▶ _Task description_:
In the records below, count every line that includes the word "setReg". Provide the total alone.

[Data entries]
:::::
-- ==== Sys2Proof/Machine/Container.lean ====
section
/-! DEFINITION. What the security processor checks and keeps: the security store (R422 to R424), signature blocks and
Shorad containers (R346 to R349), the signed device record (R420, R421). -/

namespace Sys2Proof.Machine

/-- A SHA-256 digest as 32 bytes. -/
def shaBytes (m : List Byte) : List Byte := beBytes 32 (Config.sha256 m).toNat

/-! ## The security store (R422, R423) -/

/-- The lifecycle states (R422). -/
abbrev lcBlank : Nat := 0
abbrev lcProvisioned : Nat := 1
abbrev lcDeployed : Nat := 2
abbrev lcReturned : Nat := 3
abbrev lcScrapped : Nat := 4

/-- A state record: SEQ, LIFECYCLE, REVOKED, the four EPOCHs, DEBUG_EPOCH. -/
structure StoreRec where
  seq        : Nat
  lifecycle  : Nat
  revoked    : Nat
  epochs     : List Nat
  debugEpoch : Nat
  deriving DecidableEq, Repr

/-- The 64 bytes of a state record (R422). -/
def stateBytes (r : StoreRec) : List Byte :=
  let b := leBytes 4 r.seq ++ leBytes 1 r.lifecycle ++ leBytes 1 r.revoked ++ leBytes 2 0 ++
    (List.range 4).flatMap (fun i => leBytes 2 (r.epochs.getD i 0)) ++ leBytes 4 r.debugEpoch ++ leBytes 40 0
  b ++ leBytes 4 (crc32c b).toNat

/-- A state record read from 64 bytes: the CRC passes and the fields lie in range (R423). -/
def readStore (b : List Byte) : Option StoreRec :=
  let r : StoreRec := ⟨leAt b 0 4, leAt b 4 1, leAt b 5 1, (List.range 4).map fun i => leAt b (8 + 2 * i) 2, leAt b 0x10 4⟩
  if decide (r.lifecycle ≤ 4) && decide (r.revoked < 16) && b == stateBytes r then some r else none

/-- The bytes of copy `k` of the state record. -/
def State.storeCopy (s : State) (k : Nat) : List Byte := smRead 0 s.sec.store (0x100 + 64 * k) 64

/-- The MAGIC of the store is present (R422). -/
def State.storeMagic (s : State) : Bool := leVal (smRead 0 s.sec.store 0 4) == 0x4C395353

/-- The governing copy: its number and its record (R423). -/
def State.storeCopyInForce (s : State) : Option (Nat × StoreRec) :=
  match readStore (s.storeCopy 0), readStore (s.storeCopy 1) with
  | some a, some b => if a.seq < b.seq then some (1, b) else some (0, a)
  | some a, none => some (0, a)
  | none, some b => some (1, b)
  | none, none => none

/-- The condition of the store (R423): a store of zero bytes is Blank; no valid copy under the MAGIC, or bytes without it,
is Scrapped. -/
def State.storeRec (s : State) : StoreRec :=
  if s.sec.store.isEmpty then ⟨0, lcBlank, 0, [0, 0, 0, 0], 0⟩
  else match s.storeMagic, s.storeCopyInForce with
    | true, some p => p.2
    | _, _ => ⟨0, lcScrapped, 0, [0, 0, 0, 0], 0⟩

/-- The store can be written: it is Blank, or a copy governs (R423). -/
def State.storeSound (s : State) : Bool := s.sec.store.isEmpty || (s.storeMagic && s.storeCopyInForce.isSome)

/-- A record lowers nothing that may not fall (R423). -/
def storeRises (a b : StoreRec) : Bool :=
  decide (a.lifecycle ≤ b.lifecycle) && decide (a.debugEpoch ≤ b.debugEpoch) && (a.revoked &&& b.revoked) == a.revoked &&
    (List.range 4).all fun i => decide (a.epochs.getD i 0 ≤ b.epochs.getD i 0)

/-- The store written: the other copy, with SEQ + 1; a write that would lower a field is refused (R423). -/
def State.storeWrite (s : State) (r : StoreRec) : State :=
  if s.storeSound && storeRises s.storeRec r then
    let at_ := match s.storeCopyInForce with
      | some (0, _) => 0x140
      | _ => 0x100
    let m := smWrite 0 (smWrite 0 s.sec.store 0 (leBytes 4 0x4C395353 ++ leBytes 2 1)) at_
      (stateBytes { r with seq := s.storeRec.seq + 1 })
    { s with sec := { s.sec with store := m } }
  else s

/-- The registers that show the store (R440). -/
def State.showStore (s : State) : State :=
  let r := s.storeRec
  let s1 := (s.setFld .secStatus F.secStatus_LIFECYCLE r.lifecycle).setFld .secStatus F.secStatus_REVOKED r.revoked
  let s2 := s1.setReg .secDebugEpoch (BitVec.ofNat 32 r.debugEpoch)
  (List.finRange 4).foldl (fun s k => s.setReg (.secEpoch k) (BitVec.ofNat 32 (r.epochs.getD k.val 0))) s2

/-! ## Signature blocks (R348, R349) -/

/-- A signature block of 1,600 bytes is laid out by R348. -/
def sigLayout (b : List Byte) : Bool :=
  let signer := leAt b 0 1
  decide (signer ≤ 1) && decide (leAt b 1 1 ≤ 3) && zeroRange b 2 2 && leAt b 0x184 4 == 65537 && zeroRange b 0x610 48 &&
    decide (leAt b 0x30C 4 < 4) &&
    (if signer = 0 then zeroRange b 0x188 0x184 && zeroRange b 0x310 384 else leAt b 0x308 4 == 65537)
where
  /-- `n` bytes from `o` on are zero. -/
  zeroRange (b : List Byte) (o n : Nat) : Bool := (part b o n).all fun x => x == 0

/-- The root that a signature block names is the ROM's (R349). -/
def rootKnown (b : List Byte) : Bool := Config.sha256 (part b 4 388) == Config.rootHash (leAt b 1 1)

/-- A signature block verifies a message (R349 step 2); `scope` is the INT_SCOPE bit that an integrator key needs, if any
admits it. -/
def sigVerifies (b msg : List Byte) (scope : Option Nat) : Bool :=
  rootKnown b &&
    if leAt b 0 1 = 0 then Config.pssVerify (part b 4 384) msg (part b 0x490 384)
    else (match scope with | some i => bitAt (leAt b 0x30C 4) i | none => false) &&
      Config.pssVerify (part b 4 384) (part b 0x188 0x188) (part b 0x310 384) &&
      Config.pssVerify (part b 0x188 384) msg (part b 0x490 384)

/-- The root that a block names is live (R349 step 3). -/
def rootLive (revoked : Nat) (b : List Byte) : Bool := !bitAt revoked (leAt b 1 1)

/-- The key of an integrator block: modulus and exponent (R435). -/
def integratorKey (b : List Byte) : Option (List Byte) := if leAt b 0 1 = 1 then some (part b 0x188 388) else none

/-! ## Containers (R346, R347, R349) -/

/-- The INT_SCOPE bit that a KIND needs of an integrator key (R346, R348). -/
def scopeOfKind (kind : Nat) : Option Nat := if kind = 3 then some 0 else if kind = 4 then some 1 else none

/-- The signature blocks of a container. -/
def ctBlocks (c : List Byte) : List (List Byte) := (List.range (leAt c 7 1)).map fun i => part c (0x200 + 1600 * i) 1600

/-- The sections of a container: OFFSET, LENGTH, DIGEST. -/
def ctSections (c : List Byte) : List (Nat × Nat × List Byte) :=
  (List.range (leAt c 0xA 1)).map fun i => (leAt c (0x20 + 40 * i) 4, leAt c (0x24 + 40 * i) 4, part c (0x28 + 40 * i) 32)

/-- The bytes of a container. -/
def ctLength (c : List Byte) : Nat := leAt c 0x18 4

/-- The header and signature blocks' bytes. -/
def ctHead (c : List Byte) : Nat := 512 + 1600 * leAt c 7 1

/-- Bytes of a header are zero. -/
def ctZero (c : List Byte) (o n : Nat) : Bool := (part c o n).all fun x => x == 0

/-- The sections lie on 64-byte boundaries after the signature blocks, within TOTAL_LENGTH, and apart (R347). -/
def ctPlaced (c : List Byte) : Bool :=
  let l := ctSections c
  (l.all fun x => x.1 % 64 == 0 && decide (ctHead c ≤ x.1) && decide (x.1 + x.2.1 ≤ ctLength c)) &&
    (List.range l.length).all fun i => (List.range i).all fun j =>
      let a := l.getD i (0, 0, [])
      let b := l.getD j (0, 0, [])
      decide (a.1 + a.2.1 ≤ b.1) || decide (b.1 + b.2.1 ≤ a.1)

/-- Step 1 of R349. -/
def ctFormat (kind : Nat) (c : List Byte) : Bool :=
  leAt c 0 4 == 0x44524853 && leAt c 4 2 == 1 && leAt c 6 1 == kind && within 1 2 (leAt c 7 1) && leAt c 8 2 == 9 &&
    within 1 8 (leAt c 0xA 1) && (if kind = 1 then decide (leAt c 0xB 1 < 16) else leAt c 0xB 1 == 0) &&
    (if kind = 1 ∨ kind = 4 then leAt c 0x14 2 == 0 || within 10 600 (leAt c 0x14 2) else leAt c 0x14 2 == 0) &&
    (kind == 3 || leAt c 0x16 1 == 0) && ctZero c 0x17 1 && ctZero c 0x1C 4 &&
    ctZero c (0x20 + 40 * leAt c 0xA 1) (40 * (8 - leAt c 0xA 1)) && ctZero c 0x160 160 && ctPlaced c &&
    (ctBlocks c).all sigLayout &&
    (kind != 2 || decide (((ctSections c).foldl (fun n x => n + x.2.1) 0) ≤ 524288)) &&
    (kind != 4 || leAt c 0xA 1 == 2)

/-- The blocks of a container that pass step 2 of R349; `vendor` admits vendor roots alone (R350, R425). -/
def ctPassing (kind : Nat) (vendor : Bool) (c : List Byte) : List (List Byte) :=
  (ctBlocks c).filter fun b => sigVerifies b (c.take 512) (if vendor then none else scopeOfKind kind)

/-- The first failing cause of a container, by the codes of R353: 3 FORMAT, 4 SIGNATURE, 5 REVOKED, 6 EPOCH; 0 where it is
valid (R349). `c` holds header and signature blocks. -/
def ctCause (st : StoreRec) (kind : Nat) (vendor : Bool) (c : List Byte) : Nat :=
  if !ctFormat kind c then 3
  else if (ctPassing kind vendor c).isEmpty then 4
  else if !((ctPassing kind vendor c).any (rootLive st.revoked)) then 5
  else if leAt c 0x10 2 < st.epochs.getD (kind - 1) 0 || leAt c 0x10 2 < leAt c 0x12 2 then 6
  else 0

/-- A section's bytes match its DIGEST. -/
def digestOk (bytes : List Byte) (x : Nat × Nat × List Byte) : Bool := shaBytes (part bytes x.1 x.2.1) == x.2.2

/-- Every section of a whole container matches its DIGEST. -/
def ctDigests (c : List Byte) : Bool := decide (512 ≤ c.length) && (ctSections c).all (digestOk c)

/-- TRIAL_S in seconds: 0 stands for 120 (R347). -/
def trialSeconds (c : List Byte) : Nat := if leAt c 0x14 2 = 0 then 120 else leAt c 0x14 2

/-- The start of the container after one that begins at `o` and has a length: the next multiple of 4,096 (R363). -/
def nextStart (o n : Nat) : Nat := 4096 * ceilDiv (o + n) 4096

/-- The three containers of a set, through a reader of its bytes: header and signature blocks, and where each begins. -/
def setContainers (read : Nat → Nat → Option (List Byte)) : Option (List (Nat × List Byte)) :=
  let one (o : Nat) : Option (List Byte) := read o 3712
  match one 0 with
  | none => none
  | some a =>
    let oB := nextStart 0 (ctLength a)
    match one oB with
    | none => none
    | some b =>
      let oD := nextStart oB (ctLength b)
      (one oD).map fun d => [(0, a), (oB, b), (oD, d)]

/-- The cause of a set of containers: the first container cause, else 7 where a SET_VERSION differs from `version` (R353,
R363). -/
def setCause (st : StoreRec) (version : Nat) (l : List (Nat × List Byte)) : Nat :=
  let causes := (l.zip [1, 2, 3]).map fun p => ctCause st p.2 false p.1.2
  let worst := (causes.filter fun c => c != 0).foldl min 99
  if worst ≠ 99 then worst
  else if l.all fun p => leAt p.2 0xC 4 == version then 0 else 7

/-! ## The device record (R420, R421) -/

/-- The bytes of the device record. -/
abbrev recordLength : Nat := 11840

/-- The fields of a device record lie within range (R420, R392, R401). -/
def recordFields (m : List Byte) : Bool :=
  leAt m 0 4 == recordMagic && leAt m 4 2 == 1 && ctZero m 6 2 && decide (leAt m 0x10 1 ≤ 1) && decide (leAt m 0x11 1 ≤ 200) &&
    ctZero m 0x12 2 && ctZero m 0x94 108 && ctZero m 0x504 252 && within 1 4096 (leAt m 0x500 2) &&
    within 1 4096 (leAt m 0x502 2) &&
    ((List.range 16).all fun c => leAt m (0x17 + 4 * c) 1 == 0) &&
    (List.range 8).all fun k => within 550 850 (leAt m (0x54 + 8 * k) 2) && within 550 850 (leAt m (0x56 + 8 * k) 2) &&
      ctZero m (0x5A + 8 * k) 2

/-- A copy of the record counts (R421). -/
def recordCounts (revoked : Nat) (m : List Byte) : Bool :=
  let b := part m 0x2600 1600
  m.length == recordLength && recordFields m && sigLayout b && leAt b 0 1 == 0 &&
    sigVerifies b (m.take 0x2600) none && rootLive revoked b

/-- The copies of the device record in the flash, in block order (R380). -/
def State.recordCopies (s : State) : List (List Byte) :=
  s.recordBlocks.filterMap fun b =>
    ((List.range 3).mapM fun p => if s.pageGood arRecord (pageNo b p) then some (s.pageMain (pageNo b p) 4096) else none).map
      fun l => l.flatten.take recordLength

/-- The governing copy: the first that counts (R421). -/
def State.recordInForce (s : State) : List Byte :=
  ((s.recordCopies.find? (recordCounts s.storeRec.revoked))).getD []

/-- The serial number; zero without a record (R365, R421). -/
def State.serial (s : State) : Nat := if s.recordValid then leAt s.sec.record 8 8 else 0

/-- The lifecycle state (R425). -/
def State.lifecycle (s : State) : Nat := s.storeRec.lifecycle

end Sys2Proof.Machine
end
:::::
▶ _Problem solution_:
2